- **About this exercise**: Instruction for the data below: set down exactly the lines from the line with "and counted. -/" to the line with "open (09 R239). -/", inclusive, and no others.

- **Data**:
/-- The descriptor of setw (10 R256): its fault, or the record it writes, none where it unsets the window. -/
def setwCheck (pc : Addr) (store : Nat) (ws : List Word) : Except Trap (Option Window) :=
  let w := fun (i : Nat) => (ws.getD i 0).toNat
  let off := w 0
  let len := w 1
  let mapped := bitAt (w 2) 2
  let base := fromWords [ws.getD 4 0, ws.getD 5 0, ws.getD 6 0] % 2 ^ 80
  if off % 128 ≠ 0 ∨ len % 128 ≠ 0 ∨ (mapped ∧ base % 128 ≠ 0) then .error (faultAt .misaligned pc 0)
  else if 2 ≤ w 2 % 4 ∨ 8 ≤ w 2 then .error (faultAt .illegalEncoding pc 0)
  else if store < off + len then .error (faultAt .windowBounds pc (off + len * 2 ^ 32))
  else if len = 0 then .ok none
  else .ok (some { off := off, len := len, mode := w 2 % 4, mapped := mapped, base := if mapped then base else 0,
                   filled := [], dirty := [] })

/-- SETW (10 R256): the descriptor is checked whatever the effective mask; the old record's dirty lines become pending write-back lines. A fault of one of them (10 R280) counts as of class store and of the group's last store operation, as setw raises no class itself (DESIGN CHOICE, log 75). -/
def execSetw (f : FormG) (s : State) : Out :=
  match s.ctx with
  | none => .fault .noIssuer
  | some c =>
    match s.precheck c [(8, f.x)] with
    | some x => .next (c.barred s x)
    | none =>
      match c.g.poisoned (c.eff f.g) (usedRegs [(8, f.x)]) with
      | some r => c.trapped s { kind := 0, code := .poison, pc := c.f.pc, info := poisonInfo r }
      | none =>
        match setwCheck c.f.pc c.l.hdr.store (c.g.scalars (opndIdx f.x) 8) with
        | .error t => c.trapped s t
        | .ok rec =>
          if c.eff f.g = 0 then .next (s.putGroup c.uid (c.g.advance c.fid c.f))
          else
            let n := f.handle.toNat
            let s1 := s.updBlock c.g.block fun b =>
              let b1 := b.flush n c.uid c.f.pc c.f.blk s.uid (c.g.ordOf 1) fun _ => true
              { b1 with windows := match rec with | none => b1.windows.del n | some w => b1.windows.put n w }
            .next (({ s1 with uid := s.uid + 1 } : State).advance c.uid c.fid)

/-- FILLW (10 R258). -/
def execFillw (f : FormG) (s : State) : Out :=
  sysInstr s f.g [] [(1, f.x), (1, f.y)] fun c m =>
    let off := (c.g.sreg (opndIdx f.x)).toNat
    let len := (c.g.sreg (opndIdx f.y)).toNat
    match c.window f.handle.toNat with
    | .error x => c.stopped s x
    | .ok w =>
      match windowRange w 128 off len with
      | .error x => c.stopped s x
      | .ok _ =>
        if c.g.full 0 then .wait 5 s
        else if !w.mapped then .done (s.pass c 0)
        else
          let r := s.fillLines c f.handle.toNat w (onLane0 (rangeLines off len))
          match r.2 with
          | .error x => c.stopped r.1 x
          | .ok bad =>
            .done (r.1.fly c { Flight.plain r.1.uid 0 c.f.pc m with
              bad := bad.map fun va => (.poison, BitVec.ofNat 64 va), peer := s.peerFill c f.handle.toNat w (rangeLines off len) })

/-- FLUSHW (10 R258): a length of 0 names the whole window. -/
def execFlushw (f : FormG) (s : State) : Out :=
  sysInstr s f.g [] [(1, f.x), (1, f.y)] fun c _ =>
    let off := (c.g.sreg (opndIdx f.x)).toNat
    let len := (c.g.sreg (opndIdx f.y)).toNat
    match c.window f.handle.toNat with
    | .error x => c.stopped s x
    | .ok w =>
      match windowRange w 128 off len with
      | .error x => c.stopped s x
      | .ok _ =>
        if c.g.full 1 then .wait 5 s
        else
          let take := fun (l : Nat) => len == 0 || (decide (off / 128 ≤ l) && decide (l < (off + len) / 128))
          .done ((s.updBlock c.g.block fun b => b.flush f.handle.toNat c.uid c.f.pc c.f.blk s.uid (c.g.ordOf 1 + 1) take).pass c 1)

/-- PREFETCH (10 R253): no effect that a program can observe but in time. -/
def execPrefetch (f : FormE) (s : State) : Out := sysInstr s f.g [] (baseUsed f ++ offUsed f.off) fun _ _ => .done s

/-- PUB (10 R254), with the fold of 16 R348. -/
def execPub (f : FormG) (s : State) : Out :=
  sysInstr s f.g [] [] fun c _ => c.afterPublish s fun t => .done (t.foldRegs c c.f.mask)

/-- The snap step with the group's record as it stands in a state. -/
def State.snapNow (s : State) (c : Ctx) : State := s.snap { c with g := s.groups.getD c.uid c.g }

/-- SNAP (10 R254, 09 R231). -/
def execSnap (f : FormG) (s : State) : Out := sysInstr s f.g [] [] fun c _ => .done (s.snapNow c)

/-- PHASE: pub, then snap (10 R254). -/
def execPhase (f : FormG) (s : State) : Out :=
  sysInstr s f.g [] [] fun c _ => c.afterPublish s fun t => .done ((t.foldRegs c c.f.mask).snapNow c)

/-- A scope as a guest's context executes it (02 R48): `.sys` is clamped to `.prt` and counted. -/
def State.clamp (s : State) (c : Ctx) (scope : Nat) : State :=
  if scope = 4 ∧ !c.l.host then
    s.updPart c.l.part fun p =>
      let v := p.vd c.l.hdr.vdev
      { p with vdev := p.vdev.put c.l.hdr.vdev { v with clamp := min (v.clamp + 1) (2 ^ 32 - 1) } }
  else s

/-- Whether reductions of a group on host memory or a peer aperture stand in a round that is open (09 R239). -/
def State.reducing (s : State) (uid : Nat) : Bool :=
  s.handedUpd.any fun h => h.upd.group == uid && (isHost h.upd.addr || (peerOf h.upd.addr).isSome)

/-- The reductions on host memory that a group's core still holds are performed and written through (09 R239). -/
def State.writeThrough (s : State) (c : Ctx) : State :=
  let mine := fun (u : Update) => decide (u.group = c.uid) && isHost u.addr
  (s.updates.filter mine).foldl
    (fun s u => s.performAt c.l.part u.vdev u.addr u.share
      (toBytes u.bytes (combine u.float u.aop u.bytes (fromBytes (s.homeBytes u.addr u.bytes)) u.vals)))
    { s with updates := s.updates.filter fun u => !mine u }

/-- FENCE (10 R255): the accesses of this model are performed as they issue, but for reductions, so a fence completes at issue; one of scope `.sys` performs those on host memory that the core holds, and waits for those that a publish has handed to the open round (log 11). -/
def execFence (f : FormG) (s : State) : Out :=
  sysInstr s f.g [] [] fun c _ =>
    let scope := f.func.toNat % 8
    let full := decide (scope = 4) && c.l.host
    if full && s.reducing c.uid then .wait 6 s
    else
      let t := s.clamp c scope
      .done (if full then t.writeThrough c else t)

/-- A wait for counted classes (10 R250): then the oldest delivered fault that it covers is taken (10 R280). -/
def waitFor (s : State) (g : Guard) (srcs : List (Nat × Opnd)) (limit : Ctx → Nat → Option Nat) : Out :=
  sysInstr s g [] srcs fun c _ =>
    let lim := limit c
    if (List.range 5).any fun k => match lim k with | none => false | some n => decide (n < c.g.counter k) then .wait 5 s
    else
      match takeDelivered (c.g.covered lim) c.g with
      | none => .done s
      | some (t, g) => .placed (({ s with groups := s.groups.put c.uid g } : State).takeTrap { c with g := g } t)

/-- WAITC (10 R250). -/
def execWaitc (f : FormD) (s : State) : Out :=
  waitFor s f.g [] fun _ k => some (f.imm.toNat / 2 ^ (6 * k) % 64)

/-- WAITR (10 R250). -/
def execWaitr (f : FormG) (s : State) : Out :=
  waitFor s f.g [(1, f.x)] fun c k =>
    if k = f.func.toNat % 8 then some (c.g.sreg (opndIdx f.x)).toNat else none

end Sys2Proof.Machine
end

- **Solution**:
/-- A scope as a guest's context executes it (02 R48): `.sys` is clamped to `.prt` and counted. -/
def State.clamp (s : State) (c : Ctx) (scope : Nat) : State :=
  if scope = 4 ∧ !c.l.host then
    s.updPart c.l.part fun p =>
      let v := p.vd c.l.hdr.vdev
      { p with vdev := p.vdev.put c.l.hdr.vdev { v with clamp := min (v.clamp + 1) (2 ^ 32 - 1) } }
  else s

/-- Whether reductions of a group on host memory or a peer aperture stand in a round that is open (09 R239). -/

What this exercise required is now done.